Prompt:
Using the listing below, please gather every line containing the word "Flags".

Information supplied:
-- ==== Sys2Proof/Certificates/Slice0/Obligations.lean ====
section
/-!
DEFINITION. The statements for the provers. `Answers c s P` says that the command c completes in state s, in a next
state of which P holds; every command that has a meaning is the subject of at least one such conclusion.
-/

namespace Sys2Proof.Claim

open Sys2Proof.Machine

/-- The command completes: it answers a next state, of which P holds. -/
def Answers (c : Instr) (s : State) (P : State → Prop) : Prop := ∃ t, exec c s = .next t ∧ P t

/-- A hem counter has counted k: it stands k higher, stuck at 0xFFFF_FFFF (R370). -/
def Counted (s t : State) (num i k : Nat) : Prop :=
  t.nat num i = if k = 0 then s.nat num i else min (s.nat num i + k) 0xFFFFFFFF

/-- The commands that act on a part that is not running: power, the reset pins, wake pins and the release of reset. -/
def wakesPart : Instr → Bool
  | .powerOn .. | .resetRelease .. | .resetN .. | .pgoodLoss .. | .vkeepLoss .. | .wake .. => true
  | _ => false

/-! ## Needles -/

/-- Needle n's run comes to the slot c: the part runs, the needle's pleat is powered, it waits for nothing, the slot of its
program that is next in its run is c (R63), and the slot's fetches met no parity error. -/
def AtSlot (c : Instr) (s : State) (n : Fin 128) (g : Gate) : Prop :=
  s.phase = .running ∧ s.pleatOn (n.val / 8) = true ∧ (s.needle n.val).wait = .none ∧ (s.needle n.val).comesTo c = true ∧
    g.fetch = .good

/-- Needle n's run comes to the slot c, and it executes: PK xor PN is 1 and the slot is not gated (R53). -/
def Executes (c : Instr) (s : State) (n : Fin 128) (g : Gate) : Prop := AtSlot c s n g ∧ s.slotOpen n.val g = true

/-- What an instruction reads of its slot in state s. -/
def slotIn (s : State) (n : Fin 128) (g : Gate) : SlotIn := ⟨s.needle n.val, g.sat, s.full, g⟩

/-- The slot has retired in the run in progress, and the access fields' pointer updates are made (R53, R56). -/
def Retired (a b : Needle) (g : Gate) : Prop :=
  b.run = a.run.map (fun r => { r with retired := r.retired + 1 }) ∧ b.xp = (a.stepPtrs g).xp ∧ b.yp = (a.stepPtrs g).yp ∧
    b.stc = a.stc ∧ b.wait = .none

/-- As `Retired`, for an instruction that sets pointers beside the access fields. -/
def RetiredRun (a b : Needle) : Prop :=
  b.run = a.run.map (fun r => { r with retired := r.retired + 1 }) ∧ b.stc = a.stc ∧ b.wait = .none

/-- The needle's inlet window holds the words its routes name of a bank (R15, R65); a word that two channels are routed to is
left open. -/
def WindowHolds (u : State) (bank : PoolBank) (n : Nat) (nd : Needle) : Prop :=
  ∀ r, r ∈ u.fab.routesIn → r.needle = n →
    (∀ q, q ∈ u.fab.routesIn → q.needle = n → q.word % 256 = r.word % 256 → q.ch = r.ch) →
    look (fun _ => 0) nd.inlet (r.word % 256) = bank.word r.ch

/-- The run a needle starts with: the stitch's number, and every slot of its program to come (R29, R63). -/
def freshRun (k : Nat) (nd : Needle) : Option Run := some ⟨k, 0, if nd.placed then nd.progLen else 0⟩

/-- Nothing but the strobe itself is due at the next strobe: no change of service or of the placement, no migration, no end of
HUSH, and no start of the safety matrix. -/
def QuietStrobe (u : State) : Prop :=
  u.fab.due = [] ∧ u.last.migs = [] ∧ u.pw.hush = false ∧ u.pw.reload = false ∧ u.level ≠ 2 ∧
    (u.level = 1 → u.last.safety = true ∨ u.safe.loaded = false)

/-- X, Y and program memory and the windows are unchanged. -/
def SameMem (a b : Needle) : Prop :=
  b.x = a.x ∧ b.y = a.y ∧ b.prog = a.prog ∧ b.inlet = a.inlet ∧ b.outlet = a.outlet ∧ b.seam = a.seam

/-- What a needle's slot leaves alone outside the needles and the register file. -/
def SameElse (s t : State) : Prop :=
  t.bob = s.bob ∧ t.pm = s.pm ∧ t.flash = s.flash ∧ t.pending = s.pending ∧ t.clk = s.clk ∧ t.fab = s.fab ∧ t.baste = s.baste

/-- What the conditions f that an instruction of needle n meets do (R36, R37): each sets its sticky bit, a clamp counts once in
NDL_SAT_HEM and NDL_SAT_LIFE, a wrap in NDL_WRAP_HEM and NDL_WRAP_LIFE, an operand outside the domain in NDL_DOMAIN_HEM, and
every other object of the needle's block but NDL_CNT_OVF stays. -/
def Conditions (n : Fin 128) (f : Flags) (s t : State) : Prop :=
  let once (on : Bool) : Nat := if on then 1 else 0
  let life (k : Nat) (on : Bool) : Prop :=
    t.nat (ndlObj n.val k) = if on then (s.nat (ndlObj n.val k) + 1) % 2 ^ 64 else s.nat (ndlObj n.val k)
  (∀ b, t.bit (ndlObj n.val 0x20) 0 b =
    (s.bit (ndlObj n.val 0x20) 0 b || (b == 0 && f.sat) || (b == 1 && f.wrap) || (b == 2 && f.pclamp) || (b == 3 && f.dom))) ∧
    Counted s t (ndlObj n.val 0x21) 0 (once (f.sat || f.pclamp)) ∧ Counted s t (ndlObj n.val 0x22) 0 (once f.wrap) ∧
    Counted s t (ndlObj n.val 0x23) 0 (once f.dom) ∧ life 0x24 (f.sat || f.pclamp) ∧ life 0x25 f.wrap ∧
    (f = .none → t.obj (ndlObj n.val 0x27) = s.obj (ndlObj n.val 0x27)) ∧
    ∀ k j, k < 0x40 → j < 2048 → (k < 0x20 ∨ k = 0x26 ∨ 0x27 < k) → t.obj (ndlObj n.val k) j = s.obj (ndlObj n.val k) j

/-- The conditions of accumulator results from their exact sums xs, with the products of the operand pairs ps in them: the
product clamp (R31), and a clamp or a wrap by S of a sum that leaves 80 bits (R32). -/
def accMet (sat : Bool) (ps : List (Word × Word)) (xs : List Int) : Flags :=
  let clamp := ps.any (fun p => p.1 == 0x80000000#32 && p.2 == 0x80000000#32)
  let out := xs.any (fun x => decide (x < -(2 ^ 79)) || decide (2 ^ 79 ≤ x))
  ⟨clamp || (out && sat), out && !sat, clamp, false⟩

/-- The conditions of the write-backs of the accumulator values xs (R33). -/
def wbMet (sat full : Bool) (xs : List Int) : Flags :=
  ⟨xs.any (fun x => (writeback x sat full).2.sat), xs.any (fun x => (writeback x sat full).2.wrap), false, false⟩

/-- The conditions of a D register's exact result x: a clamp or a wrap by S where it leaves 32 bits (R35). -/
def dMet (sat : Bool) (x : Int) : Flags :=
  let out := decide (x < -(2 ^ 31)) || decide (2 ^ 31 ≤ x)
  ⟨out && sat, out && !sat, false, false⟩

/-- No needle waits for a word of needle n's run (R67). -/
def Unawaited (s : State) (n : Fin 128) : Prop :=
  ∀ m : Fin 128, ∀ d src j par since, (s.needle m.val).wait = .sinf d src j par since → src ≠ n

/-- The instruction c of needle n writes the one register Dd with v, and nothing else of the needle but its pointers by
the access fields: accumulators, predicates, modifiers, memories and windows are unchanged. It meets the conditions f, none
where f is left out. -/
def WritesD (c : Instr) (n : Fin 128) (g : Gate) (d : Fin 16) (v : SlotIn → Word) (f : SlotIn → Flags := fun _ => .none) : Prop :=
  ∀ s, c.wf = true → Executes c s n g → Answers c s fun t =>
    let a := s.needle n.val
    let b := t.needle n.val
    b.d = a.d.set d (v (slotIn s n g)) ∧ b.acc = a.acc ∧ b.p = a.p ∧ b.m = a.m ∧ Retired a b g ∧ SameMem a b ∧ SameElse s t ∧
      Conditions n (f (slotIn s n g)) s t

/-- As `WritesD`, for D registers as a whole. -/
def WritesDs (c : Instr) (n : Fin 128) (g : Gate) (v : SlotIn → Vector Word 16) (f : SlotIn → Flags := fun _ => .none) : Prop :=
  ∀ s, c.wf = true → Executes c s n g → Answers c s fun t =>
    let a := s.needle n.val
    let b := t.needle n.val
    b.d = v (slotIn s n g) ∧ b.acc = a.acc ∧ b.p = a.p ∧ b.m = a.m ∧ Retired a b g ∧ SameMem a b ∧ SameElse s t ∧
      Conditions n (f (slotIn s n g)) s t

/-- As `WritesD`, for accumulators. -/
def WritesAcc (c : Instr) (n : Fin 128) (g : Gate) (v : SlotIn → Vector Acc 4) (f : SlotIn → Flags := fun _ => .none) : Prop :=
  ∀ s, c.wf = true → Executes c s n g → Answers c s fun t =>
    let a := s.needle n.val
    let b := t.needle n.val
    b.acc = v (slotIn s n g) ∧ b.d = a.d ∧ b.p = a.p ∧ b.m = a.m ∧ Retired a b g ∧ SameMem a b ∧ SameElse s t ∧
      Conditions n (f (slotIn s n g)) s t

/-- As `WritesD`, for the predicate Pk: a write to P7 is discarded (R26). -/
def WritesP (c : Instr) (n : Fin 128) (g : Gate) (k : Fin 8) (v : SlotIn → Bool) : Prop :=
  ∀ s, c.wf = true → Executes c s n g → Answers c s fun t =>
    let a := s.needle n.val
    let b := t.needle n.val
    (∀ q : Fin 8, b.pred q = if q = k ∧ q.val < 7 then v (slotIn s n g) else a.pred q) ∧
      b.d = a.d ∧ b.acc = a.acc ∧ b.m = a.m ∧ Retired a b g ∧ SameMem a b ∧ SameElse s t ∧ Conditions n .none s t

/-- As `WritesD`, for pointer PTR: the access fields do not update it, whatever their mode (R56; of a hold or an indexed access
log entry 18), and every other pointer follows them. -/
def WritesPtr (c : Instr) (n : Fin 128) (g : Gate) (p : Fin 8) (v : SlotIn → Ptr → Ptr) : Prop :=
  ∀ s, c.wf = true → Executes c s n g → Answers c s fun t =>
    let a := s.needle n.val
    let b := t.needle n.val
    (∀ q : Fin 8, b.ptr q = if q = p then v (slotIn s n g) (a.ptr p) else (a.stepPtrs g).ptr q) ∧
      b.d = a.d ∧ b.acc = a.acc ∧ b.p = a.p ∧ b.m = a.m ∧ RetiredRun a b ∧ SameMem a b ∧ SameElse s t ∧ Conditions n .none s t

/-- The slot leaves the D registers, accumulators, predicates and modifiers alone; the pointers follow the access
fields. -/
def KeepsRegs (a b : Needle) (g : Gate) : Prop := b.d = a.d ∧ b.acc = a.acc ∧ b.p = a.p ∧ b.m = a.m ∧ Retired a b g

/-- As `KeepsRegs`, of a slot that writes D registers; the memories and windows stay too. -/
def KeepsButD (a b : Needle) (g : Gate) : Prop := b.acc = a.acc ∧ b.p = a.p ∧ b.m = a.m ∧ Retired a b g ∧ SameMem a b

/-- The reports that come with an instruction found nothing wrong, as a word of program memory alone spells it. -/
def clean : Instr → Bool
  | .sin _ g _ _ _ par | .sinf _ g _ _ _ par => g.fetch == .good && par == ⟨false, false⟩
  | .bldW _ g _ _ _ rep | .bldT _ g _ _ _ rep | .bstW _ g _ _ _ rep | .bstT _ g _ _ _ rep =>
    g.fetch == .good && rep == ⟨0, 0, []⟩
  | i => ((opOf i).map (fun e => e.2.1.fetch == .good)).getD false

/-! ## Writes of objects -/

/-- The status a write of element i of an object draws in state u (R240). -/
def wstatus (w : Writer) (num i : Nat) (v : Int) (u : State) : Nat := (u.write1 w (u.elemReq num i v)).1
/-- The status a write of a BLOB draws in state u (R240). -/
def bstatus (w : Writer) (num : Nat) (l : List Byte) (u : State) : Nat := (u.write1 w (u.blobReq num l)).1

/-- The command c writes element i of object num: in every running state in which the write is accepted, it completes, and
P holds of the state it found, with its cycles passed, and the next one. -/
def Writes (c : Instr) (dt : Nat) (w : Writer) (num i : Nat) (v : Int) (P : State → State → Prop) : Prop :=
  ∀ s, s.phase = .running → wstatus w num i v (tick dt s) = St.ok → Answers c s (P (tick dt s))

/-- As `Writes`, for a BLOB. -/
def WritesBlob (c : Instr) (dt : Nat) (w : Writer) (num : Nat) (l : List Byte) (P : State → State → Prop) : Prop :=
  ∀ s, s.phase = .running → bstatus w num l (tick dt s) = St.ok → Answers c s (P (tick dt s))

/-- As `Writes`, where H holds too. -/
def WritesIf (c : Instr) (dt : Nat) (w : Writer) (num i : Nat) (v : Int) (H : State → Prop) (P : State → State → Prop) : Prop :=
  ∀ s, s.phase = .running → wstatus w num i v (tick dt s) = St.ok → H (tick dt s) → Answers c s (P (tick dt s))

/-- A device reset with its cause, of two at one instant the lower code: the part waits in reset, its memories hold nothing (log
entry 8: the spec leaves what they hold undefined), and the flash, the fuses and the waiting commands outlive it (R334, R355). -/
def ResetBy (cause : Nat) (u t : State) : Prop :=
  t.phase = .inReset ∧
    t.nat Obj.resetCause = (if u.phase = .inReset ∧ u.now = 0 then min cause (u.nat Obj.resetCause) else cause) ∧
    t.bob = [] ∧ t.pm = [] ∧ t.ndl = [] ∧ t.stitch = 0 ∧ t.last = State.reset.last ∧
    t.flash = u.flash ∧ t.worn = u.worn ∧ t.keyKill = u.keyKill ∧ t.pending = u.pending ∧ t.nat Obj.lifecycle = u.nat Obj.lifecycle ∧
    t.nat Obj.rollbackCount = u.nat Obj.rollbackCount ∧ t.blob Obj.ownerKeyHash = u.blob Obj.ownerKeyHash

/-- The element holds what R7, R37 and R86 make of the written value. -/
def Stored (num i : Nat) (v : Int) (u t : State) : Prop := t.obj num i = u.newVal num i v

/-- The command completes in every running state that meets H, with its cycles passed, and P holds of that state and the
next one. -/
def Does (c : Instr) (dt : Nat) (H : State → Prop) (P : State → State → Prop) : Prop :=
  ∀ s, s.phase = .running → H (tick dt s) → Answers c s (P (tick dt s))

/-! ## Ursin -/

/-- The state in which a unit meets a control frame of a kind, and when it arrived: the frame was the next of its Shuttle's
queue, which it has left (R192); without an address a Shuttle takes ARP alone (R193, log entry 195). -/
def ctrlTaken (u : State) (sh : Nat) (k : CtrlKind) : Option (Nat × State) :=
  match (u.shut sh).nextCtrl with
  | some e => if e.1 = k ∧ (k = .arp ∨ u.shIp sh ≠ 0) then some (e.2, u.modShut sh (fun h => { h with ctrlq := h.ctrlq.erase e })) else none
  | none => none

/-- The state in which the slot engine, the OSC receiver or the dictionary engine meets a datagram: it has left its Shuttle's
queue, or its segment is in use and has an address (R192, R291). -/
def arrivesAt (u : State) (port : Nat) (k : CtrlKind) : Option State :=
  if port < 2 then (ctrlTaken u port k).map (·.2)
  else if u.bit Obj.t1sCfg (port - 2) 0 && u.nat Obj.t1sIp (port - 2) != 0 then some u
  else none

/-- The state in which the dictionary engine meets a message: it has left its transport's queue (R258, R292). -/
def arrived (m : UMsg) (op : Nat) (u : State) : Option State :=
  if m.via = 4 then
    (if u.ser.frames.head? = some (rawOf m op) then some (u.modSer (fun p => { p with frames := p.frames.drop 1 })) else none)
  else arrivesAt u m.via.val .ursin

/-- A message of session x passes R262–R264, and q is its request: it arrives after the journal's restore, its form and tag
hold, its SEQ is new and below the last, its request has the form of its opcode, and the engine's queue has room. -/
def Passes (m : UMsg) (op : Nat) (ok : Req → Bool) (u v : State) (x : Session) (q : Req) : Prop :=
  arrived m op u = some v ∧ v.boot.admitted = true ∧ v.session? m.session.toNat = some x ∧ formOk m = true ∧
    x.overIp = decide (m.via.val < 4) ∧ (∃ l, opened m x.keys op = some l ∧ q = reqWith m l) ∧
    x.h < m.seq.toNat ∧ m.seq.toNat < 0xFFFFFFFF ∧ ok q = true ∧ m.full = false
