-- ==== Sys2Proof/Laws/State.lean ====
section
/-!
SUPPORT. What the named operations on State leave alone, one lemma per operation and field, and what a read of an object,
a needle or a counter gives after each write.
-/

namespace Sys2Proof.Machine

variable (s : State)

Answer to this problem:
def Conditions (n : Fin 128) (f : Flags) (s t : State) : Prop :=
def accMet (sat : Bool) (ps : List (Word × Word)) (xs : List Int) : Flags :=
def wbMet (sat full : Bool) (xs : List Int) : Flags :=
def dMet (sat : Bool) (x : Int) : Flags :=
def WritesD (c : Instr) (n : Fin 128) (g : Gate) (d : Fin 16) (v : SlotIn → Word) (f : SlotIn → Flags := fun _ => .none) : Prop :=
def WritesDs (c : Instr) (n : Fin 128) (g : Gate) (v : SlotIn → Vector Word 16) (f : SlotIn → Flags := fun _ => .none) : Prop :=
def WritesAcc (c : Instr) (n : Fin 128) (g : Gate) (v : SlotIn → Vector Acc 4) (f : SlotIn → Flags := fun _ => .none) : Prop :=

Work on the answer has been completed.